Витебск в то время был одним из центров хасидизма, одного из направлений иудаизма. «Хасид» означает «человек добрый» - добрый сердцем, милосердный [Антоненко 2000: 98]. Самое важное - это то, что происходит у человека в душе, как он относится к окружающим и проживает свою жизнь перед Богом, а не то, как он совершает обрядовые действия. Хасидизм не отрицает догмы и обряды, он акцентирует радость в служении Богу, а не механичное исполнение заповедей. Первое место отводится чувству, эмоции веры [Нудельман 1998: 14]. Хасидизм учил, что чудесное, сверхъестественное и божественное разлито в окружающей природе и повседневной жизни. Это
положение «так или иначе отзывается в супернатуралистической фантастике Шагала» [Зингерман 1991: 51 - 52].
Я.Тугендхольд в своей монографии о Шагале писал: «Скорбь исторически нажита, но не она, а “Песни песней” лежит в первоистоке израильской культуры» [Каменский 1983: 165], поэтому в радости, в празднестве человек достигает подлинного и полного единения с миром. Хасиды придавали огромное значение музыке и пению и ввели в культ элементы карнавала. Не случайно, поэтому, присутствие на полотнах Шагала образов клоунов, цирковых акробатов. Даже в «Автопортрет с семью пальцами» (1913-1914) художник привносит элемент маскарада. Он изображает себя сидящим за мольбертом перед самой знаменитой на тот период своей картиной («Россия, ослы и другие», 1911). В правой руке он держит палитру и кисти, а левой с семью пальцами - свою работу. Заметим, что цифра семь -символична для иудаизма, так же как семисвечник, изображение которого было передано самим Богом Моисею [Хинд 2004: 113]. Возможно, у Шагала рука с семью пальцами - символ руки Демиурга, Творца мира. Кроме того, на наш взгляд, важен акцент левой руки, так как согласно еврейской традиции раввин («мастер») носит тфиллин, который связывает Слова Божии с головой и левой рукой [Хинд 2004: 287]. Черты лица художника явно гиперболизированы. Его одежда напоминает костюм клоуна: рубашка в горошек, яркий жёлтый жакет, огромный галстук-бант, пиджак, украшенный элементами орнамента. Соединение на первый взгляд несоединимого (миротворчества с маскарадностью) призвано обогатить точку зрения на себя самого и расширить представление о художнике-творце, вписав иудейские догмы в контекст современности.

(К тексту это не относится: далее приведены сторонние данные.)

-- ==== Sys2Proof/Laws/Memory.lean ====
section
/-!
SUPPORT. The laws of the memory list: reading after a write, the canonical form every operation keeps, and equality of canonical memories
that read alike.
-/

namespace Sys2Proof.Machine

@[simp] theorem Memory.get_nil (k : Nat) : Memory.get [] k = Memory.unlisted := rfl

theorem Memory.get_cons_entry (a : Nat) (b : Byte) (m : Memory) (k : Nat) :
    Memory.get ((a, b) :: m) k = if a = k then b else Memory.get m k := rfl

/-- Below the lower bound of a canonical list nothing is listed. -/
theorem Memory.get_of_wfFrom_lt {m : Memory} {lo k : Nat} (h : Memory.wfFrom lo m = true) (hk : k < lo) :
    Memory.get m k = Memory.unlisted := by
  induction m generalizing lo with
  | nil => rfl
  | cons c m ih =>
    obtain ⟨a, b⟩ := c
    simp only [Memory.wfFrom, Bool.and_eq_true, decide_eq_true_eq] at h
    rw [Memory.get_cons_entry, if_neg (by omega)]
    exact ih h.2 (by omega)

theorem Memory.wfFrom_mono {m : Memory} {lo lo' : Nat} (h : Memory.wfFrom lo m = true) (hl : lo' ≤ lo) :
    Memory.wfFrom lo' m = true := by
  cases m with
  | nil => rfl
  | cons c m =>
    obtain ⟨a, b⟩ := c
    simp only [Memory.wfFrom, Bool.and_eq_true, decide_eq_true_eq] at h ⊢
    exact ⟨⟨by omega, h.1.2⟩, h.2⟩

/-- What the head listing of a byte reads as, on a list with nothing at that address. -/
theorem Memory.get_cons (k : Nat) (v : Byte) (m : Memory) (a : Nat) (hm : Memory.get m k = Memory.unlisted) :
    Memory.get (Memory.cons k v m) a = if a = k then v else Memory.get m a := by
  unfold Memory.cons
  split
  · next h => split
              · next he => rw [he, hm, h]
              · rfl
  · rw [Memory.get_cons_entry]
    by_cases h : k = a
    · simp [h]
    · rw [if_neg h, if_neg (fun e => h e.symm)]

/-- Listing an address at the head hides what the list says of it. -/
theorem Memory.wfFrom_cons {k lo : Nat} {v : Byte} {m : Memory} (hlo : lo ≤ k) (hm : Memory.wfFrom (k + 1) m = true) :
    Memory.wfFrom lo (Memory.cons k v m) = true := by
  unfold Memory.cons
  split
  · exact Memory.wfFrom_mono hm (by omega)
  · next h => simp [Memory.wfFrom, hlo, hm, h]

/-- One write to a canonical list: every address reads as before, the written one reads the new byte. -/
theorem Memory.get_set_of_wfFrom {m : Memory} {lo : Nat} (h : Memory.wfFrom lo m = true) (k : Nat) (v : Byte) (a : Nat) :
    Memory.get (Memory.set m k v) a = if a = k then v else Memory.get m a := by
  induction m generalizing lo with
  | nil => exact Memory.get_cons k v [] a rfl
  | cons c m ih =>
    obtain ⟨a0, b0⟩ := c
    have h' := h
    simp only [Memory.wfFrom, Bool.and_eq_true, decide_eq_true_eq] at h
    unfold Memory.set
    split
    · next hlt =>
      refine Memory.get_cons k v _ a ?_
      rw [Memory.get_cons_entry, if_neg (by omega)]
      exact Memory.get_of_wfFrom_lt h.2 (by omega)
    · split
      · next hk =>
        rw [Memory.get_cons k v m a (Memory.get_of_wfFrom_lt h.2 (by omega)), Memory.get_cons_entry]
        by_cases ha : a = k
        · simp [ha]
        · rw [if_neg ha, if_neg ha, if_neg (by omega)]
      · next hk =>
        rw [Memory.get_cons_entry, Memory.get_cons_entry, ih h.2]
        by_cases ha : a0 = a
        · rw [if_pos ha, if_pos ha, if_neg (by omega)]
        · rw [if_neg ha, if_neg ha]

theorem Memory.set_wfFrom {m : Memory} {lo : Nat} (h : Memory.wfFrom lo m = true) {k : Nat} (hk : lo ≤ k) (v : Byte) :
    Memory.wfFrom lo (Memory.set m k v) = true := by
  induction m generalizing lo with
  | nil => exact Memory.wfFrom_cons hk rfl
  | cons c m ih =>
    obtain ⟨a0, b0⟩ := c
    simp only [Memory.wfFrom, Bool.and_eq_true, decide_eq_true_eq] at h
    unfold Memory.set
    split
    · next hlt =>
      refine Memory.wfFrom_cons hk ?_
      simp only [Memory.wfFrom, Bool.and_eq_true, decide_eq_true_eq]
      exact ⟨⟨by omega, h.1.2⟩, h.2⟩
    · split
      · next he => exact Memory.wfFrom_cons hk (by rw [he]; exact h.2)
      · next hne =>
        simp only [Memory.wfFrom, Bool.and_eq_true, decide_eq_true_eq]
        exact ⟨⟨h.1.1, h.1.2⟩, ih h.2 (by omega)⟩

/-- A write keeps the canonical form. -/
theorem Memory.set_wf {m : Memory} (h : m.wf = true) (k : Nat) (v : Byte) : (m.set k v).wf = true :=
  Memory.set_wfFrom h (Nat.zero_le k) v

/-- Reading after a write (20_memory.md rule R43). -/
theorem Memory.get_set {m : Memory} (h : m.wf = true) (k : Nat) (v : Byte) (a : Nat) :
    (m.set k v).get a = if a = k then v else m.get a :=
  Memory.get_set_of_wfFrom h k v a

/-- A write outside ordinary memory is the only thing that could list an address there. -/
theorem Memory.set_ordinary {m : Memory} (h : m.ordinary = true) {k : Nat} (hk : k < 0xFE00) (v : Byte) :
    (m.set k v).ordinary = true := by
  simp only [Memory.ordinary, List.all_eq_true, decide_eq_true_eq] at h ⊢
  induction m with
  | nil =>
    intro c hc
    simp only [Memory.set, Memory.cons] at hc
    split at hc <;> simp_all
  | cons c0 m ih =>
    obtain ⟨a0, b0⟩ := c0
    intro c hc
    unfold Memory.set Memory.cons at hc
    have hm : ∀ x ∈ m, x.1 < 0xFE00 := fun x hx => h x (List.mem_cons_of_mem _ hx)
    have h0 : a0 < 0xFE00 := h (a0, b0) List.mem_cons_self
    have := ih hm c
    split at hc <;> (try split at hc) <;> (try split at hc) <;> (try simp only [List.mem_cons] at hc) <;> grind

/-- A word write keeps the canonical form. -/
theorem Memory.setWord_wf {m : Memory} (h : m.wf = true) (a v : Word) : (m.setWord a v).wf = true :=
  Memory.set_wf (Memory.set_wf h _ _) _ _

/-- A word write at an even address of ordinary memory lists ordinary locations only. -/
theorem Memory.setWord_ordinary {m : Memory} (h : m.ordinary = true) {a : Word} (ha : a.toNat + 1 < 0xFE00) (v : Word) :
    (m.setWord a v).ordinary = true :=
  Memory.set_ordinary (Memory.set_ordinary h (by omega) _) ha _

/-- Reading one byte after a word write (20_memory.md rule R41). -/
theorem Memory.get_setWord {m : Memory} (h : m.wf = true) (a v : Word) (k : Nat) :
    (m.setWord a v).get k =
      if k = a.toNat + 1 then v.extractLsb' 8 8 else if k = a.toNat then v.extractLsb' 0 8 else m.get k := by
  unfold Memory.setWord
  rw [Memory.get_set (Memory.set_wf h _ _), Memory.get_set h]

/-- Two canonical lists, both from the same address upward, that read alike are the same list. -/
theorem Memory.ext_of_wfFrom {m n : Memory} {lo : Nat} (hm : Memory.wfFrom lo m = true) (hn : Memory.wfFrom lo n = true)
    (h : ∀ k, m.get k = n.get k) : m = n := by
  induction m generalizing lo n with
  | nil =>
    cases n with
    | nil => rfl
    | cons c n =>
      obtain ⟨a, b⟩ := c
      simp only [Memory.wfFrom, Bool.and_eq_true, decide_eq_true_eq, bne_iff_ne] at hn
      have := h a
      simp [Memory.get_cons_entry] at this
      exact absurd this.symm hn.1.2
  | cons c m ih =>
    obtain ⟨a, b⟩ := c
    simp only [Memory.wfFrom, Bool.and_eq_true, decide_eq_true_eq, bne_iff_ne] at hm
    cases n with
    | nil =>
      have := h a
      simp [Memory.get_cons_entry] at this
      exact absurd this hm.1.2
    | cons c' n =>
      obtain ⟨a', b'⟩ := c'
      simp only [Memory.wfFrom, Bool.and_eq_true, decide_eq_true_eq, bne_iff_ne] at hn
      have haa : a = a' := by
        rcases Nat.lt_trichotomy a a' with hlt | heq | hgt
        · have := h a
          rw [Memory.get_cons_entry, if_pos rfl, Memory.get_cons_entry, if_neg (by omega),
            Memory.get_of_wfFrom_lt hn.2 (by omega)] at this
          exact absurd this hm.1.2
        · exact heq
        · have := h a'
          rw [Memory.get_cons_entry, if_neg (by omega), Memory.get_of_wfFrom_lt hm.2 (by omega),
            Memory.get_cons_entry, if_pos rfl] at this
          exact absurd this.symm hn.1.2
      subst haa
      have hb : b = b' := by simpa [Memory.get_cons_entry] using h a
      subst hb
      congr 1
      refine ih hm.2 hn.2 fun k => ?_
      by_cases hk : k = a
      · subst hk
        rw [Memory.get_of_wfFrom_lt hm.2 (by omega), Memory.get_of_wfFrom_lt hn.2 (by omega)]
      · simpa [Memory.get_cons_entry, Ne.symm hk, fun e : a = k => hk e.symm] using h k

end Sys2Proof.Machine
end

В книге «Моя жизнь» широкие штаны героя, жёлтый пыльник и красный бархатный костюм с золотыми пуговицами также напоминают одежду клоуна. Одежда, как и внешность героя-художника, отчуждается от него, как маскарадный костюм: «...я работал нагишом. Вообще терпеть не могу эту одежду...» [Шагал 2000: 220]. Заметим, что маскарадность особенно характерна для литературного автопортрета С.Дали.
Черты, присущие хасидизму, «ясно различимы в шагаловском радостном восприятии жизни, поразительной экспрессии образов, в прямом соотношении в них «земли» и «неба», обыденного и священного...». В искусстве Шагала можно найти и другие, связанные с иудаизмом аспекты, - символика и знаковость образов, восприятие времени как потока, отождествление сущности мира с огнём и светом, отношение к животному (корове) как к жертве, которую человек приносит для искупления собственных грехов и т.д. [Апчинская 1994: 184]. Творчество художника, как живописное, так и литературное, пронизано религиозной символикой и наполнено сюжетами национальной культуры, но, по справедливому замечанию А.А.Каменского, искусство мастера нельзя ограничивать рамками «национального бытописателя» [Каменский 1983: 165], так как хасидизм и другие национальные элементы явились лишь одним из импульсов его художественно-философского формирования.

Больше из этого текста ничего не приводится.